Séquencer les génomes d’espèces vivantes n’a rien de nouveau. Bien que complexe, cette technique est pratiquée par les biologistes depuis le premier séquençage réussi il y a de cela deux décennies.

Mais le génome de l’axolotl représente un défi même pour les chercheurs les plus expérimentés. Cet animal possède un génome immense, dix fois plus imposant que celui des humains, qui est le plus grand à avoir été étudié.

Malgré sa taille spectaculaire, ce génome a été séquencé pour la première fois en 2018. Pour effectuer cette tâche complexe, l’équipe a dû développer plusieurs techniques spécialement pour l’analyse de l’ADN de l’axolotl. Les chercheurs sont ainsi parvenus à analyser les 32 milliards de paires de base formant l’ensemble des gènes de cette petite salamandre.

De cette première analyse est venue la découverte que cet animal ne possède pas de gènes spéciaux favorisant la régénération. Il partage même plusieurs de ses gènes avec les humains.

Or, la tâche ne s’arrêtait pas là. Séquencer un génome revient à résoudre un casse-tête. Pour comprendre comment tous ces gènes interagissent entre eux, il faut les assembler. Et avec son immense taille, ce casse-tête représente un niveau de difficulté « expert ».

Génétique et généalogie

Pour savoir par où commencer, les chercheurs ont employé une méthode nommée « liaison génétique ». Le principe est que des gènes qui sont physiquement proches l’un de l’autre ont tendance à être passés à la génération suivante ensemble.

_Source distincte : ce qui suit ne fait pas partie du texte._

-- ==== Sys2Proof/Safety.lean ====
section
/-! DEFINITION. What counts as a good state and as a safe step, in the terms the statements use. -/

namespace Sys2Proof.Machine

/-- The driver exists and has the property. -/
def driverHas (s : State) (p : Driver → Bool) : Bool :=
  match s.driver with
  | some d => p d
  | none => false

/-- The Pixel Buffer's invariant (R136 a, R26): `len(buf) = num_pixels`, from 1 to `MAX_PIXELS`, and the pin is
16 bits wide (R27). -/
def driverFits (c : Config) (d : Driver) : Bool :=
  decide (d.buf.length = d.numPixels) && decide (1 ≤ d.numPixels) &&
    decide (d.numPixels ≤ c.maxPixels.toNat) && decide (d.pin < 65536)

/-- Every cell of the buffer is (0, 0, 0). -/
def allBlack (buf : List Pixel) : Bool := buf.all fun p => decide (p = Pixel.black)

/-- The allocator's set in its canonical form: strictly rising pin ids of 16 bits. -/
abbrev ClaimsCanonical (claimed : List Nat) : Prop :=
  claimed.Pairwise (· < ·) ∧ ∀ p ∈ claimed, p < 65536

/-- What exists in each phase (R28, R41, R224). -/
def phaseShape (s : State) : Bool :=
  match s.phase with
  | .uninitialized => s.driver.isNone && !s.ownsLine
  | .ready => driverHas s (fun d => driverFits s.cfg d && s.claimed.contains d.pin) && s.ownsLine
  | .released => driverHas s (fun d => driverFits s.cfg d && allBlack d.buf) && !s.ownsLine

/-- The line is undriven exactly while the block does not hold it, and rests low while it does, but for the level
a fault may have left (R32, R188). -/
def lineShape (s : State) : Bool :=
  match s.ownsLine with
  | false => decide (s.line = .z)
  | true =>
    match s.wire.getLast? with
    | none => false
    | some x => decide (s.line ≠ .z) && (!x.complete || decide (s.line = .low))

/-- Every complete transmission of the driver has `24 * num_pixels` bits, and before a driver exists none is
complete (R110, R153). -/
def wireShape (s : State) : Bool :=
  match s.driver with
  | none => s.wire.all fun x => !x.complete
  | some d => s.wire.all fun x => !x.complete || decide (x.bits.length = 24 * d.numPixels)

/-- What holds of the state before, during and after a command: the shapes above. -/
abbrev State.Shape (s : State) : Prop :=
  ClaimsCanonical s.claimed ∧ phaseShape s = true ∧ lineShape s = true ∧ wireShape s = true

/-- The invariant of the machine between steps; a command runs inside one step (R6), so the block is not busy. -/
abbrev State.Inv (s : State) : Prop := s.busy = false ∧ s.Shape

/-- The command invokes Transmit in this state (R23, R186). -/
def invokesTransmit (i : Instr) (s : State) : Bool :=
  match i, s.phase with
  | .new pin n, .uninitialized => pinClaimable s.cfg pin && !s.claimed.contains pin && decide (1 ≤ n)
  | .showStrip, .ready => true
  | .release, .ready => true
  | _, _ => false

/-- The inputs are command words only, and none is a NEW beyond `MAX_PIXELS`, which has no meaning (R131). -/
def onlyCommands (c : Config) (inputs : List Input) : Prop :=
  ∀ x ∈ inputs, ∃ w, x = .command w ∧ ∀ p n, decode w = .ok (.new p n) → n ≤ c.maxPixels.toNat

/-- The inputs hold no reset and no power cycle. -/
def noReset (inputs : List Input) : Prop :=
  ∀ x ∈ inputs, x ≠ .reset ∧ x ≠ .powerCycle ∧ ∀ w, x ≠ .resetDuring w

/-- A state as a command left it, whatever it answered: the fields every command writes are set aside (R219). -/
abbrev SameButAnswer (s t : State) : Prop :=
  t = { s with status := t.status, busy := t.busy, rsp := t.rsp }

end Sys2Proof.Machine
end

Pour suivre comment ces gènes sont hérités par les descendants, les chercheurs ont croisé l'axolotl avec son plus proche cousin, la salamandre tigre.

En suivant le déplacement des gènes sur deux générations, les chercheurs ont réussi à reconstituer les 14 chromosomes de l’axolotl.

Cette tâche colossale était nécessaire pour comprendre comment fonctionnent les pouvoirs régénérateurs de l’animal : connaître l’ordre dans lequel ses gènes s’activent dans la séquence d’événements entre le moment où survient une blessure et sa régénération complète est le seul moyen de pouvoir développer de nouvelles technologies médicales applicables à l’humain.

Ce type d’études montre aussi l’importance de protéger la biodiversité. De nos jours, bien que l’axolotl soit très commun en laboratoire, cette espèce a pratiquement disparu à l’état sauvage.

La détérioration rapide de son écosystème aquatique (qui ne consistait qu'en quelques lacs près de la ville de Mexico) en raison de l’activité humaine est la cause principale de sa disparition.